» WHAT YOU HAVE TO DO:
The expected result is the material below, reproduced exactly from its first line through the line containing "FrameLayout (payloadBytes s)".
[[ SUPPLIED MATERIAL open ]]
/-! ## Runs -/

/-- Fire-and-forget runs to `CLOSED`: with a transport that grants the open and a ready transmitter, and no wrap of `now`, the whole
frame goes out once, in order, and the outcome is ok, sent only, after one attempt (R177, R227, Scenario A). The schedule after
the script is the reference one (log 2). -/
def Obligations.FireAndForgetRunsToClosed : Prop :=
  ∀ (s : State) (wrap val : Bool) (m : ChecksumMode), OwnershipInv s → s.resetHeld = false →
    s.busy = false → s.expbytes = 0 →
    s.cp.valid = true →
    (val = true → (s.vpfxen = true → s.vplen = 0) ∧ (s.vsuben = true → s.vslen = 0)) →
    s.now.toNat + s.cfg.tCtl.toNat + s.cfg.tSettle.toNat < 2 ^ 32 →
    s.script =
      [.command (encode (.xchgFF wrap val (csmOfMode m))), .act (.txReady true), .act (.tpAnswer .grant)] →
    ∃ (k : Nat) (t : State) (f : List Byte), Host.Core.run Sys2Proof.core k s = .next t ∧
      FrameLayout (payloadBytes s) wrap m f ∧ t.txStream = s.txStream ++ f ∧ t.st = .closed ∧ t.busy = false ∧
      t.ok = true ∧ t.errkind = .none ∧ t.succkind = .sentOnly ∧ t.attempts = 1 ∧ t.tlen = 0 ∧
      t.owned = false ∧ t.elapsed = s.cfg.tCtl + s.cfg.tSettle

/-- A silent device times the handshake out: from `ACKWAIT` with nothing queued the reference schedule reaches `FAILED` at the
deadline, the attempt's error being `HandshakeTimeout` (R185; log 2). -/
def Obligations.SilentHandshakeTimesOut : Prop :=
  ∀ s : State, s.resetHeld = false → s.st = .ackwait → s.script = [] → s.rxq = [] → s.rxovr = false →
    s.tpFault = false → s.now ≤ s.dl →
    ∃ (k : Nat) (t : State), Host.Core.run Sys2Proof.core k s = .next t ∧ t.st = .failed ∧
      t.lastErr = .handshakeTimeout ∧ t.now = s.dl ∧ t.tlen = s.tlen

/-! ## The command catalog -/

/-- The presets whose form is fixed give that form whatever the overrides; a wrapped probe with the handshake on and no count
seeks the delimiter; an unrecognized key, and under any key a value that has not the key's type or that its register cannot hold,
change nothing (R237, R238, R240, R241, R242; open values: log 24). -/
def Obligations.PresetForms : Prop :=
  (∀ (now : Timestamp) (a : ArgMap), ∃ csm,
    decode (presetSpec now .ackOnly a).expectBytes (frameSpecCommand (presetSpec now .ackOnly a) false) =
      .ok (.xchgAB false csm)) ∧
  (∀ (now : Timestamp) (a : ArgMap), ∃ wrap csm,
    decode (presetSpec now .sendOnly a).expectBytes (frameSpecCommand (presetSpec now .sendOnly a) false) =
      .ok (.xchgFF wrap false csm)) ∧
  (∀ (now : Timestamp) (a : ArgMap), argValue a .expectAck = some (.bool true) → argValue a .expectBytes = none →
    ∃ csm, decode (presetSpec now .probeW a).expectBytes (frameSpecCommand (presetSpec now .probeW a) false) =
      .ok (.xchgAD false csm)) ∧
  (∀ (now : Timestamp) (p : Preset) (a : ArgMap) (name : String) (v : ArgValue),
    presetSpec now p ((.other name, v) :: a) = presetSpec now p a) ∧
  (∀ (now : Timestamp) (p : Preset) (a : ArgMap) (k : ArgKey) (v : ArgValue), ¬ k.accepts v → argValue a k = none →
    presetSpec now p ((k, v) :: a) = presetSpec now p a)

/-- The host sequence of a Frame Spec loads the masked payload, its length, the count and the timeout, and the rest of the script
follows (R22, R236). -/
def Obligations.FrameSpecIsLoaded : Prop :=
  ∀ (s : State) (fs : FrameSpec) (rest : List Move), s.resetHeld = false → s.busy = false → fs.payload.length ≤ pmax →
    s.script = frameSpecWrites fs ++ rest →
    ∃ t, Host.Core.run Sys2Proof.core (fs.payload.length + 3) s = .next t ∧ t.script = rest ∧
      payloadBytes t = fs.payload.map (fun v => v.setWidth 8) ∧ t.plen = fs.payload.length ∧
      t.expbytes = fs.expectBytes ∧ t.rdto = fs.readTimeout ∧
      { t with script := s.script, payload := s.payload, plen := s.plen, expbytes := s.expbytes, rdto := s.rdto } = s
end

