/-! ### `writeOutcome` -/

@[simp] theorem writeOutcome_cmd (o : Bool) (k : ErrKind) (c : SuccKind) (s : State) : (writeOutcome o k c s).cmd = s.cmd := rfl
@[simp] theorem writeOutcome_payload (o : Bool) (k : ErrKind) (c : SuccKind) (s : State) : (writeOutcome o k c s).payload = s.payload := rfl
@[simp] theorem writeOutcome_plen (o : Bool) (k : ErrKind) (c : SuccKind) (s : State) : (writeOutcome o k c s).plen = s.plen := rfl
@[simp] theorem writeOutcome_expbytes (o : Bool) (k : ErrKind) (c : SuccKind) (s : State) : (writeOutcome o k c s).expbytes = s.expbytes := rfl
@[simp] theorem writeOutcome_rdto (o : Bool) (k : ErrKind) (c : SuccKind) (s : State) : (writeOutcome o k c s).rdto = s.rdto := rfl
@[simp] theorem writeOutcome_cp (o : Bool) (k : ErrKind) (c : SuccKind) (s : State) : (writeOutcome o k c s).cp = s.cp := rfl
@[simp] theorem writeOutcome_vpfx (o : Bool) (k : ErrKind) (c : SuccKind) (s : State) : (writeOutcome o k c s).vpfx = s.vpfx := rfl
@[simp] theorem writeOutcome_vplen (o : Bool) (k : ErrKind) (c : SuccKind) (s : State) : (writeOutcome o k c s).vplen = s.vplen := rfl
@[simp] theorem writeOutcome_vpfxen (o : Bool) (k : ErrKind) (c : SuccKind) (s : State) : (writeOutcome o k c s).vpfxen = s.vpfxen := rfl
@[simp] theorem writeOutcome_vsub (o : Bool) (k : ErrKind) (c : SuccKind) (s : State) : (writeOutcome o k c s).vsub = s.vsub := rfl
@[simp] theorem writeOutcome_vslen (o : Bool) (k : ErrKind) (c : SuccKind) (s : State) : (writeOutcome o k c s).vslen = s.vslen := rfl
@[simp] theorem writeOutcome_vsuben (o : Bool) (k : ErrKind) (c : SuccKind) (s : State) : (writeOutcome o k c s).vsuben = s.vsuben := rfl
@[simp] theorem writeOutcome_cfg (o : Bool) (k : ErrKind) (c : SuccKind) (s : State) : (writeOutcome o k c s).cfg = s.cfg := rfl
@[simp] theorem writeOutcome_l (o : Bool) (k : ErrKind) (c : SuccKind) (s : State) : (writeOutcome o k c s).l = s.l := rfl
@[simp] theorem writeOutcome_st (o : Bool) (k : ErrKind) (c : SuccKind) (s : State) : (writeOutcome o k c s).st = .closed := rfl
@[simp] theorem writeOutcome_attempt (o : Bool) (k : ErrKind) (c : SuccKind) (s : State) : (writeOutcome o k c s).attempt = s.attempt := rfl
@[simp] theorem writeOutcome_natt (o : Bool) (k : ErrKind) (c : SuccKind) (s : State) : (writeOutcome o k c s).natt = s.natt := rfl
@[simp] theorem writeOutcome_lastErr (o : Bool) (k : ErrKind) (c : SuccKind) (s : State) : (writeOutcome o k c s).lastErr = s.lastErr := rfl
@[simp] theorem writeOutcome_txi (o : Bool) (k : ErrKind) (c : SuccKind) (s : State) : (writeOutcome o k c s).txi = s.txi := rfl
@[simp] theorem writeOutcome_t0 (o : Bool) (k : ErrKind) (c : SuccKind) (s : State) : (writeOutcome o k c s).t0 = s.t0 := rfl
@[simp] theorem writeOutcome_dl (o : Bool) (k : ErrKind) (c : SuccKind) (s : State) : (writeOutcome o k c s).dl = s.dl := rfl
@[simp] theorem writeOutcome_qdl (o : Bool) (k : ErrKind) (c : SuccKind) (s : State) : (writeOutcome o k c s).qdl = s.qdl := rfl
@[simp] theorem writeOutcome_frame (o : Bool) (k : ErrKind) (c : SuccKind) (s : State) : (writeOutcome o k c s).frame = s.frame := rfl
@[simp] theorem writeOutcome_flen (o : Bool) (k : ErrKind) (c : SuccKind) (s : State) : (writeOutcome o k c s).flen = s.flen := rfl
@[simp] theorem writeOutcome_trace (o : Bool) (k : ErrKind) (c : SuccKind) (s : State) : (writeOutcome o k c s).trace = s.trace := rfl
@[simp] theorem writeOutcome_tlen (o : Bool) (k : ErrKind) (c : SuccKind) (s : State) : (writeOutcome o k c s).tlen = s.tlen := rfl
@[simp] theorem writeOutcome_rxq (o : Bool) (k : ErrKind) (c : SuccKind) (s : State) : (writeOutcome o k c s).rxq = s.rxq := rfl
@[simp] theorem writeOutcome_ok (o : Bool) (k : ErrKind) (c : SuccKind) (s : State) : (writeOutcome o k c s).ok = o := rfl
@[simp] theorem writeOutcome_errkind (o : Bool) (k : ErrKind) (c : SuccKind) (s : State) : (writeOutcome o k c s).errkind = k := rfl
@[simp] theorem writeOutcome_succkind (o : Bool) (k : ErrKind) (c : SuccKind) (s : State) : (writeOutcome o k c s).succkind = c := rfl
@[simp] theorem writeOutcome_elapsed (o : Bool) (k : ErrKind) (c : SuccKind) (s : State) : (writeOutcome o k c s).elapsed = s.now - s.t0 := rfl
@[simp] theorem writeOutcome_attempts (o : Bool) (k : ErrKind) (c : SuccKind) (s : State) : (writeOutcome o k c s).attempts = s.attempt := rfl
@[simp] theorem writeOutcome_expn (o : Bool) (k : ErrKind) (c : SuccKind) (s : State) : (writeOutcome o k c s).expn = s.expn := rfl
@[simp] theorem writeOutcome_gotn (o : Bool) (k : ErrKind) (c : SuccKind) (s : State) : (writeOutcome o k c s).gotn = s.gotn := rfl
@[simp] theorem writeOutcome_ck (o : Bool) (k : ErrKind) (c : SuccKind) (s : State) : (writeOutcome o k c s).ck = s.ck := rfl
@[simp] theorem writeOutcome_derr (o : Bool) (k : ErrKind) (c : SuccKind) (s : State) : (writeOutcome o k c s).derr = s.derr := rfl
@[simp] theorem writeOutcome_vres (o : Bool) (k : ErrKind) (c : SuccKind) (s : State) : (writeOutcome o k c s).vres = s.vres := rfl
@[simp] theorem writeOutcome_busy (o : Bool) (k : ErrKind) (c : SuccKind) (s : State) : (writeOutcome o k c s).busy = false := rfl
@[simp] theorem writeOutcome_done (o : Bool) (k : ErrKind) (c : SuccKind) (s : State) : (writeOutcome o k c s).done = true := rfl
@[simp] theorem writeOutcome_cmderr (o : Bool) (k : ErrKind) (c : SuccKind) (s : State) : (writeOutcome o k c s).cmderr = s.cmderr := rfl
@[simp] theorem writeOutcome_cfgmiss (o : Bool) (k : ErrKind) (c : SuccKind) (s : State) : (writeOutcome o k c s).cfgmiss = s.cfgmiss := rfl
@[simp] theorem writeOutcome_owned (o : Bool) (k : ErrKind) (c : SuccKind) (s : State) : (writeOutcome o k c s).owned = s.owned := rfl
@[simp] theorem writeOutcome_rxovr (o : Bool) (k : ErrKind) (c : SuccKind) (s : State) : (writeOutcome o k c s).rxovr = s.rxovr := rfl
@[simp] theorem writeOutcome_ctlLine (o : Bool) (k : ErrKind) (c : SuccKind) (s : State) : (writeOutcome o k c s).ctlLine = s.ctlLine := rfl
@[simp] theorem writeOutcome_tpReq (o : Bool) (k : ErrKind) (c : SuccKind) (s : State) : (writeOutcome o k c s).tpReq = s.tpReq := rfl
@[simp] theorem writeOutcome_txByte (o : Bool) (k : ErrKind) (c : SuccKind) (s : State) : (writeOutcome o k c s).txByte = s.txByte := rfl
@[simp] theorem writeOutcome_txValid (o : Bool) (k : ErrKind) (c : SuccKind) (s : State) : (writeOutcome o k c s).txValid = s.txValid := rfl
@[simp] theorem writeOutcome_evt (o : Bool) (k : ErrKind) (c : SuccKind) (s : State) : (writeOutcome o k c s).evt = s.evt ++ [⟨s.now, .done o k⟩] := rfl
@[simp] theorem writeOutcome_now (o : Bool) (k : ErrKind) (c : SuccKind) (s : State) : (writeOutcome o k c s).now = s.now := rfl
@[simp] theorem writeOutcome_txReady (o : Bool) (k : ErrKind) (c : SuccKind) (s : State) : (writeOutcome o k c s).txReady = s.txReady := rfl
@[simp] theorem writeOutcome_tpAns (o : Bool) (k : ErrKind) (c : SuccKind) (s : State) : (writeOutcome o k c s).tpAns = s.tpAns := rfl
@[simp] theorem writeOutcome_tpFault (o : Bool) (k : ErrKind) (c : SuccKind) (s : State) : (writeOutcome o k c s).tpFault = s.tpFault := rfl
@[simp] theorem writeOutcome_resetHeld (o : Bool) (k : ErrKind) (c : SuccKind) (s : State) : (writeOutcome o k c s).resetHeld = s.resetHeld := rfl
@[simp] theorem writeOutcome_txStream (o : Bool) (k : ErrKind) (c : SuccKind) (s : State) : (writeOutcome o k c s).txStream = s.txStream := rfl
@[simp] theorem writeOutcome_rxStream (o : Bool) (k : ErrKind) (c : SuccKind) (s : State) : (writeOutcome o k c s).rxStream = s.rxStream := rfl
@[simp] theorem writeOutcome_script (o : Bool) (k : ErrKind) (c : SuccKind) (s : State) : (writeOutcome o k c s).script = s.script := rfl
@[simp] theorem writeOutcome_rdata (o : Bool) (k : ErrKind) (c : SuccKind) (s : State) : (writeOutcome o k c s).rdata = s.rdata := rfl
@[simp] theorem writeOutcome_freeCtr (o : Bool) (k : ErrKind) (c : SuccKind) (s : State) : (writeOutcome o k c s).freeCtr = s.freeCtr := rfl
@[simp] theorem writeOutcome_epoch (o : Bool) (k : ErrKind) (c : SuccKind) (s : State) : (writeOutcome o k c s).epoch = s.epoch := rfl
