-- ==== Sys2Proof/Tests/Slice0.lean ====
section
/-! SUPPORT. The model's own tests. Expected values are from `95_test_vectors.md` (the vector is named) or worked out from the
rule named; words are written out from the patterns of R111. The last part gives, for each statement with hypotheses, states and
operands that meet them. -/

namespace Sys2Proof.Tests

open Sys2Proof Sys2Proof.Machine

/-! ### Decoding: one written-out word for each form (R111) -/

theorem test_decode_csumNone : decode 0 0b00001100 = .ok (.csumNone false true true) := by decide
theorem test_decode_csumXor7 : decode 0 0b00011101 = .ok (.csumXor7 true true true) := by decide
theorem test_decode_csumSum8 : decode 0 0b00010010 = .ok (.csumSum8 true false false) := by decide
theorem test_decode_buildUNone : decode 0 0b00110000 = .ok (.buildUNone true false) := by decide
theorem test_decode_buildUXor7 : decode 0 0b00100101 = .ok (.buildUXor7 false true) := by decide
theorem test_decode_buildUSum8 : decode 0 0b00100010 = .ok (.buildUSum8 false false) := by decide
theorem test_decode_buildWNone : decode 0 0b00101000 = .ok (.buildWNone false false) := by decide
theorem test_decode_buildWXor7 : decode 0 0b00111001 = .ok (.buildWXor7 true false) := by decide
theorem test_decode_buildWSum8 : decode 0 0b00111110 = .ok (.buildWSum8 true true) := by decide
theorem test_decode_decodeUNone : decode 0 0b01000100 = .ok (.decodeUNone false true) := by decide
theorem test_decode_decodeUXor7 : decode 0 0b01000001 = .ok (.decodeUXor7 false false) := by decide
theorem test_decode_decodeUSum8 : decode 0 0b01010010 = .ok (.decodeUSum8 true false) := by decide
theorem test_decode_decodeWNone : decode 0 0b01001000 = .ok (.decodeWNone false false) := by decide
theorem test_decode_decodeWXor7 : decode 0 0b01001101 = .ok (.decodeWXor7 false true) := by decide
theorem test_decode_decodeWSum8 : decode 0 0b01011010 = .ok (.decodeWSum8 true false) := by decide
theorem test_decode_xchgFF : decode 0 0b01101010 = .ok (.xchgFF true false 2) := by decide
theorem test_decode_xchgN : decode 2 0b01100100 = .ok (.xchgN false true 0) := by decide
theorem test_decode_xchgAN : decode 3 0b01110001 = .ok (.xchgAN false false 1) := by decide
theorem test_decode_xchgAD : decode 0 0b01111010 = .ok (.xchgAD false 2) := by decide
theorem test_decode_xchgAB : decode 0 0b01110100 = .ok (.xchgAB true 0) := by decide
theorem test_decode_pfx : decode 0 0b10000011 = .ok (.pfx 3) := by decide
theorem test_decode_sub : decode 0 0b10111111 = .ok (.sub 31) := by decide
theorem test_decode_reservedOp6 : decode 0 0b11000000 = .ok (.reservedOp6 0) := by decide
theorem test_decode_reservedOp7 : decode 0 0b11111111 = .ok (.reservedOp7 31) := by decide

/-- `CSM = 3` with `CSUM`, `BUILD` or `DECODE` is in no row of the table (R111, R113). -/
theorem test_decode_reservedCsm : decode 0 0b00000011 = .error .reservedCsm ∧
    decode 0 0b00101011 = .error .reservedCsm ∧ decode 0 0b01000011 = .error .reservedCsm := by decide

/-- The host's question about a table row, for a form without and one with a condition. -/
theorem test_decodeTableWord : decodeTableWord 8 0x2A = some (.buildWSum8 false false) ∧
    decodeTableWord 8 0x70 = some (.xchgAB false 0) ∧ decodeTableWord 8 0x03 = none := by decide

/-! ### Well-formedness: the check refuses each ill-formed term (R113) -/

theorem test_illFormed_xchgFF : (Instr.xchgFF false false 3).wellFormed = false := by decide
theorem test_illFormed_xchgN : (Instr.xchgN true false 3).wellFormed = false := by decide
theorem test_illFormed_xchgAN : (Instr.xchgAN true true 3).wellFormed = false := by decide
theorem test_illFormed_xchgAD : (Instr.xchgAD false 3).wellFormed = false := by decide
theorem test_illFormed_xchgAB : (Instr.xchgAB true 3).wellFormed = false := by decide
theorem test_illFormed_reserved : (Instr.reservedOp6 0).wellFormed = false ∧
    (Instr.reservedOp7 31).wellFormed = false := by decide
theorem test_wellFormed_xchg : (Instr.xchgFF true true 2).wellFormed = true := by decide

/-! ### Small states -/

/-- A memory that lists these bytes from index 0. -/
def cells (bs : List Byte) : Memory := storeBytes [] 0 bs

/-- A configuration with the values that `95_test_vectors.md` gives the open parameters. -/
def cfg : Config where
  tAckMax := 300
  tQuiet := 20
  tSettle := 10
  tCtl := 0
  burstStopOnQuiet := false
  delimTimeoutFails := false

/-- Connection Params as the vectors load them. -/
def params : ConnParams := { ConnParams.reset with valid := true, rdto := 1000, wrto := 1000, retries := 3 }

/-- Host-owned, with a payload. -/
def withPayload (p : List Byte) : State := { State.reset with cfg := cfg, payload := cells p, plen := p.length }

/-- Host-owned, with a frame and an old payload of one byte. -/
def withFrame (f : List Byte) : State := { withPayload [0x77] with frame := cells f, flen := f.length }

/-- Host-owned, with a trace and the two operands of the validator. -/
def withTrace (tr pf sb : List Byte) : State :=
  { State.reset with
    trace := cells tr, tlen := tr.length, vpfx := cells pf, vplen := pf.length
    vsub := cells sb, vslen := sb.length }

/-- Configured and ready for an exchange of one byte. -/
def configured : State := { withPayload [0x41] with cp := params, rdto := 50 }

/-- An exchange in the engine state `st`, owning the transport, expecting three bytes. -/
def running (st : EngState) : State :=
  { State.reset with
    cfg := cfg, st := st, busy := true, tpReq := true, owned := true, attempt := 1, natt := 3
    l := { Latched.reset with plen := 1, expbytes := 3, rdto := 50, cp := params }
    cmd := 0x60, cp := params, payload := cells [0x41], plen := 1, frame := cells [0x41], flen := 1, txi := 1
    txStream := [0x41], now := 20, dl := 60, evt := [⟨0, .attemptStart 1⟩, ⟨0, .openOk⟩] }

/-- One field of the state after. -/
def get {α : Type} (o : Host.Outcome State Fault Refusal) (f : State → α) : Option α :=
  match o with
  | .next t => some (f t)
  | .fault _ => none
  | .refused _ => none

/-! ### One step of each instruction -/

-- 2.1: `CSUM.NONE` always gives 00; the flags.
theorem test_csumNone : get (exec (.csumNone false false false) { withPayload [0x41] with ck := 9 })
    (fun t => (t.ck, t.done, t.cmderr)) = some (0x00, true, false) := by decide
-- 2.1: 41 42 43 gives 40; FF gives 7F with the ignored bits set.
theorem test_csumXor7 : get (exec (.csumXor7 false false false) (withPayload [0x41, 0x42, 0x43])) State.ck
    = some 0x40 := by decide
theorem test_csumXor7_bit7 : get (exec (.csumXor7 true true true) (withPayload [0xFF])) State.ck = some 0x7F := by
  decide
-- 2.1: 41 42 43 gives C6; FF FF gives FE.
theorem test_csumSum8 : get (exec (.csumSum8 false false false) (withPayload [0x41, 0x42, 0x43])) State.ck
    = some 0xC6 := by decide
theorem test_csumSum8_wraps : get (exec (.csumSum8 false false false) (withPayload [0xFF, 0xFF])) State.ck
    = some 0xFE := by decide
-- 2.2, the rows 02 03 and 41 FF.
theorem test_buildUNone : get (exec (.buildUNone false false) (withPayload [0x02, 0x03]))
    (fun t => (frameBytes t, t.flen)) = some ([0x02, 0x03], 2) := by decide
theorem test_buildUXor7 : get (exec (.buildUXor7 false false) (withPayload [0x41, 0xFF])) frameBytes
    = some [0x41, 0xFF, 0x3E] := by decide
theorem test_buildUSum8 : get (exec (.buildUSum8 false false) (withPayload [0x41, 0xFF])) frameBytes
    = some [0x41, 0xFF, 0x40] := by decide
theorem test_buildWNone : get (exec (.buildWNone false false) (withPayload [0x02, 0x03])) frameBytes
    = some [0x02, 0x02, 0x03, 0x03] := by decide
theorem test_buildWXor7 : get (exec (.buildWXor7 false false) (withPayload [0x41, 0x42, 0x43])) frameBytes
    = some [0x02, 0x41, 0x42, 0x43, 0x40, 0x03] := by decide
theorem test_buildWSum8 : get (exec (.buildWSum8 false false) (withPayload [0x41, 0x42, 0x43])) frameBytes
    = some [0x02, 0x41, 0x42, 0x43, 0xC6, 0x03] := by decide
-- 2.3: the mode is not recoverable from the frame.
theorem test_decodeUNone : get (exec (.decodeUNone false false) (withFrame [0x02, 0x41, 0x03]))
    (fun t => (t.derr, payloadBytes t)) = some (.ok, [0x02, 0x41, 0x03]) := by decide
theorem test_decodeUXor7 : get (exec (.decodeUXor7 false false) (withFrame [0x41, 0x42, 0x43, 0x40]))
    (fun t => (t.derr, payloadBytes t)) = some (.ok, [0x41, 0x42, 0x43]) := by decide
-- 2.3: the empty frame is too short, the payload stays.
theorem test_decodeUXor7_short : get (exec (.decodeUXor7 false false) (withFrame []))
    (fun t => (t.derr, payloadBytes t)) = some (.tooShort, [0x77]) := by decide
theorem test_decodeUSum8 : get (exec (.decodeUSum8 false false) (withFrame [0x41, 0x42, 0x43, 0xC6]))
    (fun t => (t.derr, payloadBytes t)) = some (.ok, [0x41, 0x42, 0x43]) := by decide
-- 2.3: the first defect is reported.
theorem test_decodeWNone : get (exec (.decodeWNone false false) (withFrame [0x03, 0x41, 0x02]))
    (fun t => (t.derr, payloadBytes t)) = some (.badStart, [0x77]) := by decide
theorem test_decodeWNone_end : get (exec (.decodeWNone false false) (withFrame [0x02, 0x41, 0x42])) State.derr
    = some .badEnd := by decide
-- 2.3: a checksum byte with bit 7 set never matches.
theorem test_decodeWXor7 : get (exec (.decodeWXor7 false false) (withFrame [0x02, 0x41, 0x42, 0x43, 0xC0, 0x03]))
    (fun t => (t.derr, payloadBytes t)) = some (.badChecksum, [0x77]) := by decide
theorem test_decodeWSum8 : get (exec (.decodeWSum8 false false) (withFrame [0x02, 0x41, 0xFF, 0x40, 0x03]))
    (fun t => (t.derr, payloadBytes t, t.done)) = some (.ok, [0x41, 0xFF], true) := by decide
-- 2.3, the last paragraph: FLEN = 257 with `U.XOR7` is refused.
theorem test_decode_refused : get (exec (.decodeUXor7 false false) { withFrame [] with flen := 257 })
    (fun t => (t.cmderr, t.done)) = some (true, false) := by decide
-- F6, and the initial values of R162.
theorem test_xchgFF : get (exec (.xchgFF true false 2) configured)
    (fun t => (frameBytes t, t.st, t.busy, t.tpReq, t.attempt, t.natt))
    = some ([0x02, 0x41, 0x41, 0x03], .opening, true, true, 1, 3) := by decide
theorem test_xchgN : get (exec (.xchgN false true 0) { configured with expbytes := 1024 })
    (fun t => (t.st, t.l.expbytes, t.l.ack, t.l.val)) = some (.opening, 1024, false, true) := by decide
-- F5: one more than `TMAX`.
theorem test_xchgN_tooLarge : get (exec (.xchgN false false 0) { configured with expbytes := 1025 })
    (fun t => (t.st, t.cmderr, t.busy)) = some (.idle, true, false) := by decide
-- X3: the frame.
theorem test_xchgAN : get (exec (.xchgAN false false 1)
      { configured with expbytes := 3, payload := cells [0x10, 0x20, 0x30, 0x40], plen := 4 })
    (fun t => (frameBytes t, t.evt)) = some ([0x10, 0x20, 0x30, 0x40, 0x40], [⟨0, .attemptStart 1⟩]) := by decide
theorem test_xchgAD : get (exec (.xchgAD false 1) configured)
    (fun t => (frameBytes t, t.l.ack, t.l.wrap)) = some ([0x02, 0x41, 0x41, 0x03], true, true) := by decide
theorem test_xchgAB : get (exec (.xchgAB true 0) configured)
    (fun t => (t.l.ack, t.l.wrap, t.l.val, t.l.rdto)) = some (true, false, true, 50) := by decide
-- F7: without a configuration.
theorem test_xchgAB_missing : get (exec (.xchgAB false 0) (withPayload [0x41]))
    (fun t => (t.cfgmiss, t.cmderr, t.st, t.tpReq, t.flen)) = some (true, false, .idle, false, 0) := by decide
-- S9.
theorem test_pfx : get (exec (.pfx 0) (withTrace [1, 2, 3, 4, 5] [1, 2, 3] [])) State.vres = some true := by decide
theorem test_pfx_not : get (exec (.pfx 0) (withTrace [1, 2, 4] [1, 2, 3] [])) State.vres = some false := by decide
-- S10: the sharper instance is not contiguous.
theorem test_sub : get (exec (.sub 0) (withTrace [1, 3, 4, 5] [] [3, 4])) State.vres = some true := by decide
theorem test_sub_not : get (exec (.sub 31) (withTrace [3, 1, 4] [] [3, 4])) State.vres = some false := by decide
-- F1 and F11.
theorem test_reservedOp6 : get (exec (.reservedOp6 0) { State.reset with cfgmiss := true, done := true })
    (fun t => (t.cmd, t.done, t.cmderr, t.cfgmiss)) = some (0xC0, false, true, false) := by decide
theorem test_reservedOp7 : get (exec (.reservedOp7 31) State.reset)
    (fun t => (t.cmd, t.done, t.cmderr)) = some (0xFF, false, true) := by decide
-- F13: a command while busy.
theorem test_busy : get (exec (.csumSum8 false false false) (running .rdCount))
    (fun t => (t.cmd, t.cmderr, t.ck)) = some (0x60, true, 0) := by decide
[[ SUPPLIED MATERIAL closed ]]
» FINAL ANSWER:
/-! ## Runs -/

/-- Fire-and-forget runs to `CLOSED`: with a transport that grants the open and a ready transmitter, and no wrap of `now`, the whole
frame goes out once, in order, and the outcome is ok, sent only, after one attempt (R177, R227, Scenario A). The schedule after
the script is the reference one (log 2). -/
def Obligations.FireAndForgetRunsToClosed : Prop :=
  ∀ (s : State) (wrap val : Bool) (m : ChecksumMode), OwnershipInv s → s.resetHeld = false →
    s.busy = false → s.expbytes = 0 →
    s.cp.valid = true →
    (val = true → (s.vpfxen = true → s.vplen = 0) ∧ (s.vsuben = true → s.vslen = 0)) →
    s.now.toNat + s.cfg.tCtl.toNat + s.cfg.tSettle.toNat < 2 ^ 32 →
    s.script =
      [.command (encode (.xchgFF wrap val (csmOfMode m))), .act (.txReady true), .act (.tpAnswer .grant)] →
    ∃ (k : Nat) (t : State) (f : List Byte), Host.Core.run Sys2Proof.core k s = .next t ∧
      FrameLayout (payloadBytes s) wrap m f ∧ t.txStream = s.txStream ++ f ∧ t.st = .closed ∧ t.busy = false ∧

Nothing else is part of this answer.